Мэй продала один из маминых браслетов и купила нам черные льняные крестьянские штаны, широкие синие рубашки и косынки, чтобы покрыть волосы. Она протягивает мне эту грубую деревенскую одежду. Я никогда не стеснялась Мэй, она моя сестра. Но не думаю, что она сможет сейчас вынести мой вид. Я беру одежду и ухожу в ванную.
— У меня есть еще одна идея, — обращается она ко мне через запертую дверь. — Не совсем моя, правда, да я и не уверена, что она сработает. Мне об этом рассказали две дамы из китайской миссии. Выходи, покажу.
На этот раз, взглянув на себя в зеркало, я близка к тому, чтобы рассмеяться. За последние два месяца я превратилась из красотки в жалкую крестьянку.

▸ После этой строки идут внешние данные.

-- ==== Sys2Proof/Machine/Crc16.lean ====
section
/-! DEFINITION. The CRC16 Engine's functions (rules R90 to R92) and the big-endian byte order they read a value in
(rules R13, R42). -/

namespace Sys2Proof.Machine

/-- `bytes_be(v, n)`: byte k of n is `v[8(n-k)-1 : 8(n-k-1)]`, the most significant byte first (R13). -/
def bytesBE (n : Nat) {w : Nat} (v : BitVec w) : List Byte :=
  (List.range n).map fun k => v.extractLsb' (8 * (n - 1 - k)) 8

/-- `crc_bit` of rule R91: one data bit into the register, the top bit first. -/
def crcBit (r : BitVec 16) (d : Bool) : BitVec 16 :=
  if r.getLsbD 15 ^^ d then (r <<< 1) ^^^ crcPoly else r <<< 1

/-- `crc_byte` of rule R91: the bits of the byte from 7 down to 0. -/
def crcByte (r : BitVec 16) (b : Byte) : BitVec 16 :=
  [7, 6, 5, 4, 3, 2, 1, 0].foldl (fun r i => crcBit r (b.getLsbD i)) r

/-- `crc16` of rule R92: the bytes in order from the initial register, nothing applied at the end. -/
def crc16 (bytes : List Byte) : BitVec 16 := bytes.foldl crcByte crcInitValue

end Sys2Proof.Machine
end

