-- ==== Sys2Proof/Machine/Codec.lean ====
section
/-! DEFINITION. The Packet Codec: the functions `frame` and `split` (rules R100, R103) and the operations `ENC`,
`DEC.PAY` and `DEC.FRM` (rules R101, R103, R104). -/

namespace Sys2Proof.Machine

/-- The 15 bytes a checksum covers: preamble, id, separator, counter, command (R100). -/
def message (id : DeviceId) (cmd : Command) (k : BitVec 8) : BitVec 120 :=
  preamble ++ id ++ separator ++ k ++ cmd

/-- `frame(id, cmd, k)` of rule R100. -/
def frame (id : DeviceId) (cmd : Command) (k : BitVec 8) : Frame :=
  message id cmd k ++ crc16 (bytesBE 15 (message id cmd k))

/-- `split(P)` and `check(P)` of rule R103, set in a response. -/
def decoded (p : Payload) (r : Response) : Response :=
  { r with
    id := some (p.extractLsb' 48 24)
    sep := some (p.extractLsb' 40 8)
    ctr := some (p.extractLsb' 32 8)
    cmd := some (p.extractLsb' 16 16)
    chk := some (p.extractLsb' 0 16)
    valid := some (check p) }

/-- `ENC id, cmd, k` (R101). -/
def execEnc (id : DeviceId) (cmd : Command) (k : BitVec 8) (s : State) : Result :=
  .next (complete { n := some 1, frame0 := some (frame id cmd k) } s)

/-- `DEC.PAY P` (R103). -/
def execDecPay (p : Payload) (s : State) : Result :=
  .next (complete (decoded p {}) s)

/-- `DEC.FRM F` (R104): the constant preamble enters the check, not the received one. -/
def execDecFrm (f : Frame) (s : State) : Result :=
  .next (complete (decoded (f.extractLsb' 0 72) { preOk := some (preambleOk f) }) s)

end Sys2Proof.Machine
end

Но когда я выхожу из ванной, Мэй никак не комментирует мой вид и жестом подзывает к кровати. Она ставит на ночной столик банку кольдкрема и жестянку с какао, берет с подноса для завтрака ложку, неодобрительно хмурится, увидев, что я опять ничего не съела, и выкладывает часть крема на поднос.
— Перл, насыпь в крем какао, — просит она меня. Я озадаченно гляжу на нее. — Доверься мне, — говорит она с улыбкой. Я высыпаю какао в банку, и Мэй принимается перемешивать отвратительную субстанцию.
— Мы натрем этим лицо и руки, — объясняет она, — чтобы кожа выглядела более темной, как у крестьянок.
Идея хороша, но у меня и так темная кожа, и это не спасло меня от солдатского безумия. Однако с этой минуты я больше не выхожу на улицу, не натеревшись приготовленной Мэй смесью.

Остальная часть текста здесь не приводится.